# [Prompt]
Your job is to set down the stretch of entries that opens with the line containing "rw [dt_mod, ←" and closes with the line containing "v.Quiet ∧ (v.cycleEn". Keep both end lines, copy each exactly, and add nothing.

======== Extracted data

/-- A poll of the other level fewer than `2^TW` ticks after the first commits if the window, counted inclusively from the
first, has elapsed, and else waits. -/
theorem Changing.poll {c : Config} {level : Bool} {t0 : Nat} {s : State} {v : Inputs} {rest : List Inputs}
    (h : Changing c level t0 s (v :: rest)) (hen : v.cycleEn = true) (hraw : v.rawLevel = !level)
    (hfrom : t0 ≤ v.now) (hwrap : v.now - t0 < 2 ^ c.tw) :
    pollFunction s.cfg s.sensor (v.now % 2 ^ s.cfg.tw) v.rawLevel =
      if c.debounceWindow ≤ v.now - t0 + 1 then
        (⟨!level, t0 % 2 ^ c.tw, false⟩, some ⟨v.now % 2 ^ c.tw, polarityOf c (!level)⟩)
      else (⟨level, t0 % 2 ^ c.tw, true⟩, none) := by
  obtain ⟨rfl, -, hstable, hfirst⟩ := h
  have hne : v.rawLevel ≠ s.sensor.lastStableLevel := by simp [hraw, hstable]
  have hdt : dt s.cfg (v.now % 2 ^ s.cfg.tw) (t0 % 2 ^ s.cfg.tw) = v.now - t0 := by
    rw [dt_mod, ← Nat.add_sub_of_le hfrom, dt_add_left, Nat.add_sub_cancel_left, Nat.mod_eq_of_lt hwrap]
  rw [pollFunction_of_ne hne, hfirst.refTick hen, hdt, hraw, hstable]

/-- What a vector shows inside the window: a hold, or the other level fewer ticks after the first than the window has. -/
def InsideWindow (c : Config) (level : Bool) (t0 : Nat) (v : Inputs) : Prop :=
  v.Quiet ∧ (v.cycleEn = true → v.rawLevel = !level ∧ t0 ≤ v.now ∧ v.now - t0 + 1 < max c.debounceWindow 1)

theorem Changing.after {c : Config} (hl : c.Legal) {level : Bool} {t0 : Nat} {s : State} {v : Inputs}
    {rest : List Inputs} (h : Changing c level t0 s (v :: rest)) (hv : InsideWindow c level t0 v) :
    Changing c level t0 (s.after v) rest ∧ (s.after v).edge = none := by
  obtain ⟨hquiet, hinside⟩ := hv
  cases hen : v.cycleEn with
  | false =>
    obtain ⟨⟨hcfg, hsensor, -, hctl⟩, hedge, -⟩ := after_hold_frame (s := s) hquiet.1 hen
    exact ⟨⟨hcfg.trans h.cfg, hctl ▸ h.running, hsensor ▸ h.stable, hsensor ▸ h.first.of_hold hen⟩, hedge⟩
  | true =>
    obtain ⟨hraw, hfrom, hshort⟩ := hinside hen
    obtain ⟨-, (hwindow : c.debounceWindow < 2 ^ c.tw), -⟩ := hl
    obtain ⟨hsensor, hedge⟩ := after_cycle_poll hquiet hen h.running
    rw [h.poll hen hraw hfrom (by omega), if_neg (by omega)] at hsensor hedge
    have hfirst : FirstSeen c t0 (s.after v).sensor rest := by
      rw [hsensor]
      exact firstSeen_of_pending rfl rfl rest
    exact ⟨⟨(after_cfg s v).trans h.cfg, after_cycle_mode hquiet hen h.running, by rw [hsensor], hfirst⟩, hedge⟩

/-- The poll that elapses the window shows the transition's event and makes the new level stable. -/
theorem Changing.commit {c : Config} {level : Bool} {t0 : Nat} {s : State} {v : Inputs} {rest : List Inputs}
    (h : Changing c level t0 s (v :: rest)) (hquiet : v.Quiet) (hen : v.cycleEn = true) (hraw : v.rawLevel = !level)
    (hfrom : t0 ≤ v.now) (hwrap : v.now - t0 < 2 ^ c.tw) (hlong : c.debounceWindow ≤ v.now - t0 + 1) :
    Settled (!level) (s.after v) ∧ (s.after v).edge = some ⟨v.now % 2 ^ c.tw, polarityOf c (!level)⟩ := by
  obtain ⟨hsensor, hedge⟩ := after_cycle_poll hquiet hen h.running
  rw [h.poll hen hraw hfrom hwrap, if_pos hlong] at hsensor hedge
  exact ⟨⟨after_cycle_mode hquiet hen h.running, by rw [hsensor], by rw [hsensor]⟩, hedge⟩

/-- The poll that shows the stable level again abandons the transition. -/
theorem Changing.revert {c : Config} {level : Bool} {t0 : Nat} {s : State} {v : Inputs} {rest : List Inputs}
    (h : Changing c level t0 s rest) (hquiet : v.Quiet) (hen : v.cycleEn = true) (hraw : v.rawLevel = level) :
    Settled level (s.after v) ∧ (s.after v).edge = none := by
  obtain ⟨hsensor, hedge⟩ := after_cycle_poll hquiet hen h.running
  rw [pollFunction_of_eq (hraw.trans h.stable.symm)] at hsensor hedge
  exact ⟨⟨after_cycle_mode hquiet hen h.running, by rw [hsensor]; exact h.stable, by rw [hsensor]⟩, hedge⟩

================
======== Extracted data

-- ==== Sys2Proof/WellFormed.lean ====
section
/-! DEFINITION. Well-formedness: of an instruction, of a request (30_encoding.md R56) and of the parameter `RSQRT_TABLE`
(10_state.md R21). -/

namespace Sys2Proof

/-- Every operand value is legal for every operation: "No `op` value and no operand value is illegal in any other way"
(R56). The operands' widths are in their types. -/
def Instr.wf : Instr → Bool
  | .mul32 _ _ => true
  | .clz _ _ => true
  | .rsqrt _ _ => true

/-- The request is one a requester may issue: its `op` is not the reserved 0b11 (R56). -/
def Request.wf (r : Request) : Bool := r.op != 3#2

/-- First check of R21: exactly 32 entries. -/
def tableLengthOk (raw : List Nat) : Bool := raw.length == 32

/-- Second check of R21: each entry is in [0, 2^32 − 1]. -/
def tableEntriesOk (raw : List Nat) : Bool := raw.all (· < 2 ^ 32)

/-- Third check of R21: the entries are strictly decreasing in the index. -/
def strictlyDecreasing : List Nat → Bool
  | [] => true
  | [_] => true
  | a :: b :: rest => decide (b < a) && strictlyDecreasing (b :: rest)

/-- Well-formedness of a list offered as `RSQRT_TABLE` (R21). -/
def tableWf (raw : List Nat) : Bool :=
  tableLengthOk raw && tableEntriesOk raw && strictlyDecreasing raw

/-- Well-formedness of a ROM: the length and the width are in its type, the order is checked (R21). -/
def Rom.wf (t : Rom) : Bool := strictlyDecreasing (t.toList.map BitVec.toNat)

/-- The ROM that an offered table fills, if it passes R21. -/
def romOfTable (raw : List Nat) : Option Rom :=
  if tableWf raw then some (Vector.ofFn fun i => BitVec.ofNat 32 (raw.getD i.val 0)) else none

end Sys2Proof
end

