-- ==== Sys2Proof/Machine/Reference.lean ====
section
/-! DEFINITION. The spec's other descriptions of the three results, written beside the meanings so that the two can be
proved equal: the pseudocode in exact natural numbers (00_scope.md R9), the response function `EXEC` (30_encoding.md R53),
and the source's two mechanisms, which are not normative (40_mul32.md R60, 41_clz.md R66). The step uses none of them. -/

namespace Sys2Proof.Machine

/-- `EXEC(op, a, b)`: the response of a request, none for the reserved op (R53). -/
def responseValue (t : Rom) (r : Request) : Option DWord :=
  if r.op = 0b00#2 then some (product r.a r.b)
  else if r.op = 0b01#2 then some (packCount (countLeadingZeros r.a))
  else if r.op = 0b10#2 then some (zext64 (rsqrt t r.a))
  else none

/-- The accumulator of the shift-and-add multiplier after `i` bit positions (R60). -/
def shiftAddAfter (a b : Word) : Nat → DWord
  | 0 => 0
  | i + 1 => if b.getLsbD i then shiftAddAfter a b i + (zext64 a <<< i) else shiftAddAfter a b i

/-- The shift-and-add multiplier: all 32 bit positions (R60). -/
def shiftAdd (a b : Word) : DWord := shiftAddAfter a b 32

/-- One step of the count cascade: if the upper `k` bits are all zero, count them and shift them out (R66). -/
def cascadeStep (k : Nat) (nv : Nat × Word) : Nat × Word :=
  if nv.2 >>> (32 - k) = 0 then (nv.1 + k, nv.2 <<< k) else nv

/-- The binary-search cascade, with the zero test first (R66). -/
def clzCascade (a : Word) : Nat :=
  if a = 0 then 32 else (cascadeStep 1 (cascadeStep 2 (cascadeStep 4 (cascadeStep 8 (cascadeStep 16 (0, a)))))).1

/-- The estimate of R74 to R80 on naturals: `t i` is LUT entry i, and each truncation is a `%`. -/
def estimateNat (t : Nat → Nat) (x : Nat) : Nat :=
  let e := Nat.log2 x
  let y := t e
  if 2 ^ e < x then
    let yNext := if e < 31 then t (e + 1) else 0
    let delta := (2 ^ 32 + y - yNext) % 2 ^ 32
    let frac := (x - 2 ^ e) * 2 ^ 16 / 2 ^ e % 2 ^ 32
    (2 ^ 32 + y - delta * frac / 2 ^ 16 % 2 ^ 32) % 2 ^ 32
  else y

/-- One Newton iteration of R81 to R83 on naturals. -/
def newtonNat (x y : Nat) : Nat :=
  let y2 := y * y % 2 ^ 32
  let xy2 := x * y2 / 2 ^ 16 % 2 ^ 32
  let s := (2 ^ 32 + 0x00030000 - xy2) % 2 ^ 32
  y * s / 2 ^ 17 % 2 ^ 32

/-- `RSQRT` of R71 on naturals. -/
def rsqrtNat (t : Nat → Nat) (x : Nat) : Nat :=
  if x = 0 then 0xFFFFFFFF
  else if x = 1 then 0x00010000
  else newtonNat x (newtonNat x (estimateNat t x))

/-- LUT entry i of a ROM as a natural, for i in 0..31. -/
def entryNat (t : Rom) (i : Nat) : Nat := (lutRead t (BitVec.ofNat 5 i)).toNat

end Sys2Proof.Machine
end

================
======== Extracted data

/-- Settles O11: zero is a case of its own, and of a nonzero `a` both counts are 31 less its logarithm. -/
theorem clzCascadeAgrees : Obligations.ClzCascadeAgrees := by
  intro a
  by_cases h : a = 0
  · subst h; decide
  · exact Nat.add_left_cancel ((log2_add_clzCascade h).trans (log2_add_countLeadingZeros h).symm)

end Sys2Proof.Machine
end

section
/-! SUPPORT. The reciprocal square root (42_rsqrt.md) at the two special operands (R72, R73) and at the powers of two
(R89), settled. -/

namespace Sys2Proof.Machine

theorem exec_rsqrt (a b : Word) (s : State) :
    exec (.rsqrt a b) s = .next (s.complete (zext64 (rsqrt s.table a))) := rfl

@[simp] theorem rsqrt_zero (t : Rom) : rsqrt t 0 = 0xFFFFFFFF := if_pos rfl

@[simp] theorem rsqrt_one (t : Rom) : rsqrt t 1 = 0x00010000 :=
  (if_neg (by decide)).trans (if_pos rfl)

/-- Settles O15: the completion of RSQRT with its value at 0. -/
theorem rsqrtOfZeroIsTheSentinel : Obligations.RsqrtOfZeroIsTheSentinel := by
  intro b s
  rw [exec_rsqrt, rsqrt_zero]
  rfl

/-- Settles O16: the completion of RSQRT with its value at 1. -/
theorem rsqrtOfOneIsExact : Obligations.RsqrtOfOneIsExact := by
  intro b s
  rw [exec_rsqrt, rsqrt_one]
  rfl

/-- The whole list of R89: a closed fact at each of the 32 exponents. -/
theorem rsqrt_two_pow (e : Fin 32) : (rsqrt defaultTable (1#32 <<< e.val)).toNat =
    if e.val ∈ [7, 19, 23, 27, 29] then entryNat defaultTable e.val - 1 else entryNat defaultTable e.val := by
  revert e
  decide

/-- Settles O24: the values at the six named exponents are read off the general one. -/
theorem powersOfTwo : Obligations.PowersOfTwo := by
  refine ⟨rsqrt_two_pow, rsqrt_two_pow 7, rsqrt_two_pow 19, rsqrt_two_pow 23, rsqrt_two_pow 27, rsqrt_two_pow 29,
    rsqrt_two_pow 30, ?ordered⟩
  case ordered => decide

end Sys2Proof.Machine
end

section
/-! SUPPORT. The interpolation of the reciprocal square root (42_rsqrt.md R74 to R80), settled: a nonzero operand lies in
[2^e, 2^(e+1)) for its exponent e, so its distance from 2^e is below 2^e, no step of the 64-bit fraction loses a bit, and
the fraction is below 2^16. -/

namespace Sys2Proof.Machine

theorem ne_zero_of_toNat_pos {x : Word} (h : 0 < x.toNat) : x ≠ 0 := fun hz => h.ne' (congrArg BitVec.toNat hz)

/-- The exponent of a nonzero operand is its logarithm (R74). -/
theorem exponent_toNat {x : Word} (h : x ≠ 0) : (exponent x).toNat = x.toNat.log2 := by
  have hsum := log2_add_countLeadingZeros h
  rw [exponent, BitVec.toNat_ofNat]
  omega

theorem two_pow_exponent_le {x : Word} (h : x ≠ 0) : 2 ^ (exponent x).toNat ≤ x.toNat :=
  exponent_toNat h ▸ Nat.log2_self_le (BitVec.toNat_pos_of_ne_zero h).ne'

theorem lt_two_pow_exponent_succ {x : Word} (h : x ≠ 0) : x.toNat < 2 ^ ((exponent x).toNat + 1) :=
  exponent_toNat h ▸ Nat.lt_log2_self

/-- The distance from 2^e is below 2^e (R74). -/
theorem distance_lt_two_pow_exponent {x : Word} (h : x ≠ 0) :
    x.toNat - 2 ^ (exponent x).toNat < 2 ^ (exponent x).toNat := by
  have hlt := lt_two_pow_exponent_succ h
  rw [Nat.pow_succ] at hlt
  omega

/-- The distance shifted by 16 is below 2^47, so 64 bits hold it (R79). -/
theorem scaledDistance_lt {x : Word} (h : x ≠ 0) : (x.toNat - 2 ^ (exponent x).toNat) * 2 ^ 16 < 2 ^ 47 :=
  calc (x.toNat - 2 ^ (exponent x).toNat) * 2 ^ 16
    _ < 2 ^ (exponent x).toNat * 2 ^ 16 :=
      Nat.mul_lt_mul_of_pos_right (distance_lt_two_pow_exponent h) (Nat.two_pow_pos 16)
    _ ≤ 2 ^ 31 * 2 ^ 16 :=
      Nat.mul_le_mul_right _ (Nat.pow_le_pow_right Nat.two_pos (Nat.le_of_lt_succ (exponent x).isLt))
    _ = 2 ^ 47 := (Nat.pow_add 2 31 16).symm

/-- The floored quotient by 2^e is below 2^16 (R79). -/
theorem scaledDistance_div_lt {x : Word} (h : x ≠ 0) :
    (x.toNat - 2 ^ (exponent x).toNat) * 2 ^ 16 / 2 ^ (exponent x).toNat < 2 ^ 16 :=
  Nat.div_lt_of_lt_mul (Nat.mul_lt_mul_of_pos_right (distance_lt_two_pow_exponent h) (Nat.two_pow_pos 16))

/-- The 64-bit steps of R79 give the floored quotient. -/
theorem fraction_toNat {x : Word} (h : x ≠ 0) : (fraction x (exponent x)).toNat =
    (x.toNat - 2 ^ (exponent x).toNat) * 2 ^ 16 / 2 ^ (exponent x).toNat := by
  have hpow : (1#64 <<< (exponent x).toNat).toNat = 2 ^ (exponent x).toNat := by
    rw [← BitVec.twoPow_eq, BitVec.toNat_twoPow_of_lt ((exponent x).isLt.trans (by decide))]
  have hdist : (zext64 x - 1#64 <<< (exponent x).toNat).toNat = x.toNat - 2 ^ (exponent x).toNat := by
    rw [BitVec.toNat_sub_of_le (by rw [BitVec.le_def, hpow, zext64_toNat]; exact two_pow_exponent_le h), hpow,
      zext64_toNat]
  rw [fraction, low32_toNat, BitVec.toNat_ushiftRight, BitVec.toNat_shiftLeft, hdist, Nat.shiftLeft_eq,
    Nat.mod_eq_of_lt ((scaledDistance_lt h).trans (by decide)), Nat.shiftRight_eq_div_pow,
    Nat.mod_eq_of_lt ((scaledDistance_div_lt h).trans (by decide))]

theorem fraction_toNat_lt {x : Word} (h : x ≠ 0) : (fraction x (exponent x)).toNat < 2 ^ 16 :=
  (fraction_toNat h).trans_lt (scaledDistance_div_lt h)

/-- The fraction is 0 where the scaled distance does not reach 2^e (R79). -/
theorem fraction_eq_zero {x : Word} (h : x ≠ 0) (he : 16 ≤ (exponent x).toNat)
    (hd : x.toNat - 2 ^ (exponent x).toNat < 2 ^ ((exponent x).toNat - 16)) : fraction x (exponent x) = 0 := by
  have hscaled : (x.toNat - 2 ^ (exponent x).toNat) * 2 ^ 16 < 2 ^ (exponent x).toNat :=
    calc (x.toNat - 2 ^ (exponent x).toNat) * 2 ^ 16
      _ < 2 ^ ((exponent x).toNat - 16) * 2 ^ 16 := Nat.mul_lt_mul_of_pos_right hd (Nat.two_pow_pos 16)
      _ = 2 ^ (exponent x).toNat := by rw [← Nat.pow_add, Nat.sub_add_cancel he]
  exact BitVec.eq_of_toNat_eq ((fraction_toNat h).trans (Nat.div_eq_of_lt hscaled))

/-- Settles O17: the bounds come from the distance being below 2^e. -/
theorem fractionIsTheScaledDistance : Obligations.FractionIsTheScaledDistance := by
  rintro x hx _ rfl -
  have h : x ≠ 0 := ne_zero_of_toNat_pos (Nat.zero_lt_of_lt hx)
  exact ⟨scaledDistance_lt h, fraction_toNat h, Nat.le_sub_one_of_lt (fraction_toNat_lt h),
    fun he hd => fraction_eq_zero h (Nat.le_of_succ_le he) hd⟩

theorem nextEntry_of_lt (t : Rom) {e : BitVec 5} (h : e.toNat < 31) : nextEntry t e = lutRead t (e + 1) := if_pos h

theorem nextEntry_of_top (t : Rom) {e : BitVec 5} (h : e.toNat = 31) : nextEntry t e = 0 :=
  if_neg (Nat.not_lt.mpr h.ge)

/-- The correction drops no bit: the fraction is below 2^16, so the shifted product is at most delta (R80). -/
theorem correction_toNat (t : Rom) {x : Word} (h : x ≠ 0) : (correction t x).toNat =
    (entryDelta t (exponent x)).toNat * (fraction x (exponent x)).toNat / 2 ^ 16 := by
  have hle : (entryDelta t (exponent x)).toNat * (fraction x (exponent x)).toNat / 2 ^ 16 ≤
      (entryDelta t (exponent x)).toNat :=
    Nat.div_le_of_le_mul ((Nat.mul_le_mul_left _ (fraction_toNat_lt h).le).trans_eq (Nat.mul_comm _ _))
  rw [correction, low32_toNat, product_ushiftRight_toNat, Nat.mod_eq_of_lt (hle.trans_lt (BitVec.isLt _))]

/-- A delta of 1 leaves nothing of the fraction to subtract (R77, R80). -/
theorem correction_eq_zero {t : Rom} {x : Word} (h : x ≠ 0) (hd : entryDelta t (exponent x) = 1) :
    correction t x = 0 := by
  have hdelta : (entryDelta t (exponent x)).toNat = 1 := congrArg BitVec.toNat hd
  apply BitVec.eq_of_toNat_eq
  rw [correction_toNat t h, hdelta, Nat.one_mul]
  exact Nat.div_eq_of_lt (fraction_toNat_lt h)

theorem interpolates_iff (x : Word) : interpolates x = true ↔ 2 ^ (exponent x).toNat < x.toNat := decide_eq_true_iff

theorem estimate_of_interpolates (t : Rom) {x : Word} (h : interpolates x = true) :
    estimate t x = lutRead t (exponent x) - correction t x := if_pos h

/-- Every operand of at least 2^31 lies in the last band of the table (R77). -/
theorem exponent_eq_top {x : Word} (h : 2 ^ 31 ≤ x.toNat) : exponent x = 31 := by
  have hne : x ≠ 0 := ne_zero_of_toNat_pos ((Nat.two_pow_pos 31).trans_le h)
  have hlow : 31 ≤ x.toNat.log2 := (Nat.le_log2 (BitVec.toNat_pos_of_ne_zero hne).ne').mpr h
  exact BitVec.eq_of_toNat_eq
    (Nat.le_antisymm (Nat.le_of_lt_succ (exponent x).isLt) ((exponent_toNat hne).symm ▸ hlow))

================

# [Final answer]
    rw [dt_mod, ← Nat.add_sub_of_le hfrom, dt_add_left, Nat.add_sub_cancel_left, Nat.mod_eq_of_lt hwrap]
  rw [pollFunction_of_ne hne, hfirst.refTick hen, hdt, hraw, hstable]

/-- What a vector shows inside the window: a hold, or the other level fewer ticks after the first than the window has. -/
def InsideWindow (c : Config) (level : Bool) (t0 : Nat) (v : Inputs) : Prop :=
  v.Quiet ∧ (v.cycleEn = true → v.rawLevel = !level ∧ t0 ≤ v.now ∧ v.now - t0 + 1 < max c.debounceWindow 1)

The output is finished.